第414話 敗者ばかり

 

「美しくない……」


 アルドレットクロウの刻印による装備の開拓が進むにつれ、神台には圧倒的な性能を誇る亜麻色の服を装備している探索者が散見されるようになった。そんな光景を目の当たりにしていたゼノは沈痛な面持ちで小さく呟いた。

 迷宮都市では敗者の象徴であった亜麻色の服は数ある装備の中でも飛びぬけて刻印がしやすいため、生産職の間では良い練習台として役立っていた。そしてあまり良い刻印が施せなかった敗者の服でさえ、中堅の探索者からすれば破格の性能である。

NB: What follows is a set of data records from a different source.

-- ==== Sys2Proof/Tests/Slice0.lean ====
section
/-! SUPPORT. Tests/Slice0.lean: an ill-formed term for each check of WellFormed, worked examples of the spec, and for every statement
with hypotheses states and operands that meet them. -/
namespace Sys2Proof.Machine
set_option Elab.async false

/-! ### Ill-formed commands -/

theorem test_wf_tbTick : (Instr.tbTick 0).wellFormed = false ∧ (Instr.tbTick 1).wellFormed = true := by decide
theorem test_wf_irigFrame : (Instr.irigFrame 0 (List.replicate 99 0)).wellFormed = false ∧
    (Instr.irigFrame 0 (List.replicate 100 0)).wellFormed = true := by decide
theorem test_wf_tdcEdge : (Instr.tdcEdge 0 false 3 3).wellFormed = false ∧ (Instr.tdcEdge 0 false 2 3).wellFormed = true := by
  decide
theorem test_wf_linkRxFrame : (Instr.linkRxFrame 0 [] true 3 3 false).wellFormed = false := by decide
theorem test_wf_launchFrame : (Instr.launchFrame 0 3 3 0 0).wellFormed = false := by decide
theorem test_wf_darnEnd : (Instr.darnEnd 0 [(4096, true)] none).wellFormed = false ∧ (Instr.darnEnd 0 [(4095, true)] none).wellFormed = true := by
  decide
theorem test_wf_nvScanDone : (Instr.nvScanDone [8192] [] []).wellFormed = false ∧ (Instr.nvScanDone [] [65536] []).wellFormed = false ∧
    (Instr.nvScanDone [] [] [65536]).wellFormed = false ∧ (Instr.nvScanDone [8191] [65535] [65535]).wellFormed = true := by decide
theorem test_wf_recallEnd : (Instr.recallEnd (List.replicate 9 0) 0).wellFormed = false ∧
    (Instr.recallEnd (List.replicate 8 0) 0).wellFormed = true := by decide
theorem test_wf_spiWrite : (Instr.spiWrite 0 0 (List.replicate 257 0)).wellFormed = false := by decide +kernel
theorem test_wf_i2cWriteFrame : (Instr.i2cWriteFrame 0x20 0x5A 0 0 (List.replicate 257 0)).wellFormed = false := by decide +kernel
theorem test_wf_hostBankWrite : (Instr.hostBankWrite 0 [] true).wellFormed = false := by decide

/-! ### Worked examples of the spec -/

/-- The state after a command; a command that does not complete leaves the state. -/
def after (c : Instr) (s : State) : State :=
  match exec c s with
  | .next t => t
  | _ => s

/-- The worked example under R42: five ticks of the factory plan are 524,288 fu. -/
theorem test_five_ticks :
    (after (.tbTick 5) { State.reset with tb := { State.reset.tb with running := true } }).tb.now = 524288 := by decide +kernel

/-- The worked example under R8: 1,750,000,000 s, 250,000,000 ns and 0.5 ns. -/
theorem test_hub_form : encodeHub (1750000000 * fuPerSec + 250000000 * 65536 + 32768) = 0x0000684EE1800EE6B2808000 ∧
    decodeHub 0x0000684EE1800EE6B2808000 = 1750000000 * fuPerSec + 250000000 * 65536 + 32768 := by decide +kernel

/-- Ring 112 of the worked example under R367. -/
def ring112 : State := (State.reset.setFld (R.RING_HEAD_INDEX 112) 0x1FFF0).setFld (R.RING_TAIL_INDEX 112) 0x10

theorem test_ring_count : ring112.ringCount 112 = 32 ∧ ring112.ringEntry 112 0x1FFF0 = 0x3447E00 ∧ ring112.ringEntry 112 15 = 0x34401E0 := by
  decide +kernel
theorem test_ring_doorbell : (after (.ringDoorbell 112 0x10 false) ring112).ringHead 112 = 0x10 ∧
    (after (.ringDoorbell 112 0x10 false) ring112).ringCount 112 = 0 := by decide +kernel
theorem test_ring_doorbell_refused : (after (.ringDoorbell 112 0x31 false) ring112).ringHead 112 = 0x1FFF0 ∧
    (after (.ringDoorbell 112 0x31 false) ring112).flag (R.RING_STAT_DB_REJ 112) = true := by decide +kernel

/-- The record of the worked example under R488. -/
theorem test_record_address : recordAt 18977 + 100 = 0x14A2164 ∧ shardOf 18977 = 1 ∧ windowOf 0x14A2164 = some 17 ∧
    mapped 0x5070004 = false ∧ mapped 0x200000 = false ∧ windowOf 0x1FFFE0 = some 7 := by decide +kernel

/-- A word issued by THR_0 of ENG_0 with g2 = 7. -/
def issued (w : Nat) : State :=
  let s := State.reset.setThread 0 0 ((State.reset.thread 0 0).setGpr 2 7)
  s.runWord 0 0 { w := w, v1 := false }

/-- The words assembled under R310: ADDI g3, g0, 100. -/
theorem test_word_addi : ((issued 0x04600064).thread 0 0).gpr 3 = 100 ∧ (issued 0x04600064).pc 0 0 = 4 := by decide +kernel
/-- BNE g4, -3 words: g4 is 0, so the branch is not taken; with g2 it is. -/
theorem test_word_bne : (issued 0x689FFFFD).pc 0 0 = 4 ∧ (issued 0x685FFFFD).pc 0 0 = 0x3FFF4 := by decide +kernel
/-- ADD g1, g2, g2 (major 0x00, fn 0x000) and SUB g1, g0, g2 (fn 0x001). -/
theorem test_word_add_sub : ((issued 0x00221000).thread 0 0).gpr 1 = 14 ∧
    ((issued 0x00201001).thread 0 0).gpr 1 = 0xFFFFFFFFFFFFFFF9 := by decide +kernel

/-- The form of memory is met by a state that lists a byte, and its step answers. -/
theorem test_hyps_MemoryForm : ∃ s t : State, s.memOk ∧ s.mem ≠ [] ∧ step s = .next t :=
  ⟨{ State.reset with mem := [(0x100, 1)], pending := [.tbTick 1] }, _, (by unfold State.memOk; decide +kernel), by decide, rfl⟩

/-! ### States and operands that meet the hypotheses of the statements -/

/-- The hypotheses of the clauses of `Obligations.TimeBaseTick` are met. -/
theorem test_hyps_TimeBaseTick :
  (∃ (s : State) (n : Nat), s.powered = true ∧ s.tb.running = true ∧ 1 ≤ n ∧ s.pwr.wakeDue = false ∧ s.tb.restore = none ∧ s.seam.slew = none ∧ s.seam.press = none ∧ s.seam.acq = none ∧ s.fld R.TB_STATUS_LEAP_ARMED = 0 ∧ s.clkSrc ≠ 2 ∧ s.fld R.TB_INC_FRAC_DEN ≠ 0) ∧
  (∃ (s : State) (n : Nat), s.powered = true ∧ s.tb.running = true ∧ 1 ≤ n ∧ s.pwr.wakeDue = false ∧ s.tb.restore = none ∧ s.seam.slew = none ∧ s.seam.press = none ∧ s.seam.acq = none ∧ s.fld R.TB_STATUS_LEAP_ARMED = 0 ∧ s.clkSrc ≠ 2 ∧ s.fld R.TB_INC_FRAC_DEN = 0) := by
  exact ⟨⟨{ State.reset with tb := { TimeBase.init with running := true } }, 529592527027064, by decide +kernel⟩,
    ⟨{ (State.reset.setFld R.TB_INC_FRAC_DEN 0) with tb := { TimeBase.init with running := true } }, 99, by decide +kernel⟩⟩

/-- The hypotheses of the clauses of `Obligations.LeapAppliedInTheTick` are met. -/
theorem test_hyps_LeapAppliedInTheTick :
  (∃ s : State, s.powered = true ∧ s.tb.running = true ∧ s.pwr.wakeDue = false ∧ s.tb.restore = none ∧ ((s.advance 1).stepDue).fld R.TB_STATUS_LEAP_ARMED = 1 ∧ ((s.advance 1).stepDue).tb.leapAt ≤ ((s.advance 1).stepDue).hubSec) := by
  exact ⟨{ (State.reset.setFld R.TB_STATUS_LEAP_ARMED 1) with tb := { TimeBase.init with running := true } }, by decide +kernel⟩

/-- The hypotheses of the clauses of `Obligations.TimeBaseCommands` are met, part 1. -/
theorem test_hyps_TimeBaseCommands_1 :
  (∃ s : State, s.powered = true) ∧
  (∃ s : State, s.powered = true ∧ s.tiFenced = false ∧ s.structural = true) ∧
  (∃ (s : State) (v : BitVec 32), s.powered = true ∧ s.tiFenced = false ∧ s.structural = true ∧ (v.toNat / 2 ^ 16 = 0 ∨ v.toNat % 2 ^ 16 < v.toNat / 2 ^ 16)) ∧
  (∃ (s : State) (v : BitVec 32), s.powered = true ∧ s.tiFenced = false ∧ s.structural = true ∧ 16 ≤ v.toNat % 64 ∧ v.toNat % 64 ≤ 32) ∧
  (∃ (s : State) (reg : Fin 3) (v : BitVec 32), s.powered = true ∧ s.tiFenced = false ∧ (s.structural = false ∨ (reg = 1 ∧ v.toNat / 2 ^ 16 ≠ 0 ∧ v.toNat / 2 ^ 16 ≤ v.toNat % 2 ^ 16) ∨ (reg = 2 ∧ (v.toNat % 64 < 16 ∨ 32 < v.toNat % 64)))) ∧
  (∃ (s : State) (delta : Fin 4), s.powered = true ∧ s.tiFenced = false ∧ (delta = 1 ∨ delta = 3) ∧ s.hubSec < s.leapAtReg) ∧
  (∃ (s : State) (delta : Fin 4), s.powered = true ∧ s.tiFenced = false ∧ (delta = 1 ∨ delta = 3) ∧ s.leapAtReg ≤ s.hubSec) ∧
  (∃ s : State, s.powered = true ∧ s.tiFenced = false) := by
  exact ⟨⟨State.reset, by decide +kernel⟩,
    ⟨(State.reset.setFld R.SYS_MODE_MODE 4), by decide +kernel⟩,
    ⟨(State.reset.setFld R.SYS_MODE_MODE 4), 0x00020000#32, by decide +kernel⟩,
    ⟨(State.reset.setFld R.SYS_MODE_MODE 5), 0x6ab7ef19#32, by decide +kernel⟩,
    ⟨State.reset, 2, 0x02000000#32, by decide +kernel⟩,
    ⟨(State.reset.setFld R.TB_LEAP_AT_LO_AT_LO 1), 3, by decide +kernel⟩,
    ⟨State.reset, 3, by decide +kernel⟩,
    ⟨State.reset, by decide +kernel⟩⟩

/-- The hypotheses of the clauses of `Obligations.TimeBaseCommands` are met, part 2. -/
theorem test_hyps_TimeBaseCommands_2 :
  (∃ s : State, s.powered = true ∧ s.fld R.TB_STATUS_TIME_UNCERTAIN = 1 ∧ s.uncBound < 2 ^ 64 - 1 ∧ s.tsState ≠ 2 ∧ s.tiFenced = false) ∧
  (∃ s : State, s.powered = true ∧ (s.fld R.TB_STATUS_TIME_UNCERTAIN = 0 ∨ s.uncBound = 2 ^ 64 - 1 ∨ s.tsState = 2 ∨ s.tiFenced = true)) ∧
  (∃ s : State, s.powered = true ∧ s.tb.running = false ∧ s.fld (R.SYN_PLL_STATUS_STATE 0) ≠ 3) ∧
  (∃ s : State, s.powered = true ∧ (s.tb.running = true ∨ s.fld (R.SYN_PLL_STATUS_STATE 0) = 3)) ∧
  (∃ s : State, s.powered = true ∧ s.tiFenced = true) := by
  exact ⟨⟨(State.reset.setFld R.TB_UNC_BOUND_HI_BOUND 3), by decide +kernel⟩,
    ⟨State.reset, by decide +kernel⟩,
    ⟨State.reset, by decide +kernel⟩,
    ⟨{ State.reset with tb := { TimeBase.init with running := true } }, by decide +kernel⟩,
    ⟨(State.reset.setFld R.FLT_STATUS_TI_FENCED 1), by decide +kernel⟩⟩

/-- The hypotheses of the clauses of `Obligations.ServoCommands` are met. -/
theorem test_hyps_ServoCommands :
  (∃ (s : State) (k : Fin 8), s.powered = true ∧ s.stage = k ∧ s.tservoFenced = false ∧ s.stageReady = true ∧ s.fld R.TSV_CTL_LAST_STAGE < 8) ∧
  (∃ s : State, s.powered = true ∧ (s.stageReady = false ∨ s.tservoFenced = true)) ∧
  (∃ (s : State) (k : Fin 8), s.powered = true ∧ s.stage = k ∧ s.tservoFenced = false ∧ s.restartStage < 8) ∧
  (∃ (s : State) (k : Fin 8) (n : Fin 8), s.powered = true ∧ s.stage = k ∧ s.tservoFenced = false ∧ k ≤ n) ∧
  (∃ (s : State) (k : Fin 8) (n : Fin 8), s.powered = true ∧ s.stage = k ∧ s.tservoFenced = false ∧ n < k) ∧
  (∃ s : State, s.powered = true ∧ s.tservoFenced = false) ∧
  (∃ (s : State) (v : Fin 4), s.powered = true ∧ s.tservoFenced = false ∧ s.tsvSrc ≠ v) ∧
  (∃ s : State, s.powered = true ∧ s.tiFenced = false ∧ s.fenced 0x001 = true) := by
  exact ⟨⟨{ State.reset with tb := { TimeBase.init with elapsed := 58982400000000000 } }, 0, by decide +kernel⟩,
    ⟨State.reset, by decide +kernel⟩,
    ⟨State.reset, 0, by decide +kernel⟩,
    ⟨(State.reset.setFld R.TSV_STATUS_STAGE 3), 3, 7, by decide +kernel⟩,
    ⟨(State.reset.setFld R.TSV_STATUS_STAGE 5), 5, 3, by decide +kernel⟩,
    ⟨State.reset, by decide +kernel⟩,
    ⟨State.reset, 3, by decide +kernel⟩,
    ⟨(State.reset.setFld (R.FLT_SRC_FENCED 1) 1), by decide +kernel⟩⟩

 そのためアルドレットクロウから流れ出た敗者の服を中堅の探索者はこぞって装備し、神のダンジョンに潜っていた。


「敗者ばっかりだな」
「装備ありきで階層更新してる奴も多いだろうし、実際そうだろ」
「でもさ、アルドレットクロウの二軍とかが着てないの逆に面白くね?」
「うーんあれは雑魚ムーブ。あのアルマですら着てるってのに」
「滅茶苦茶嫌がって騒いでたって噂だけどな」


 それにより神台に映るのは敗者の服ばかりなため、観衆たちもそのことについてぼやいている。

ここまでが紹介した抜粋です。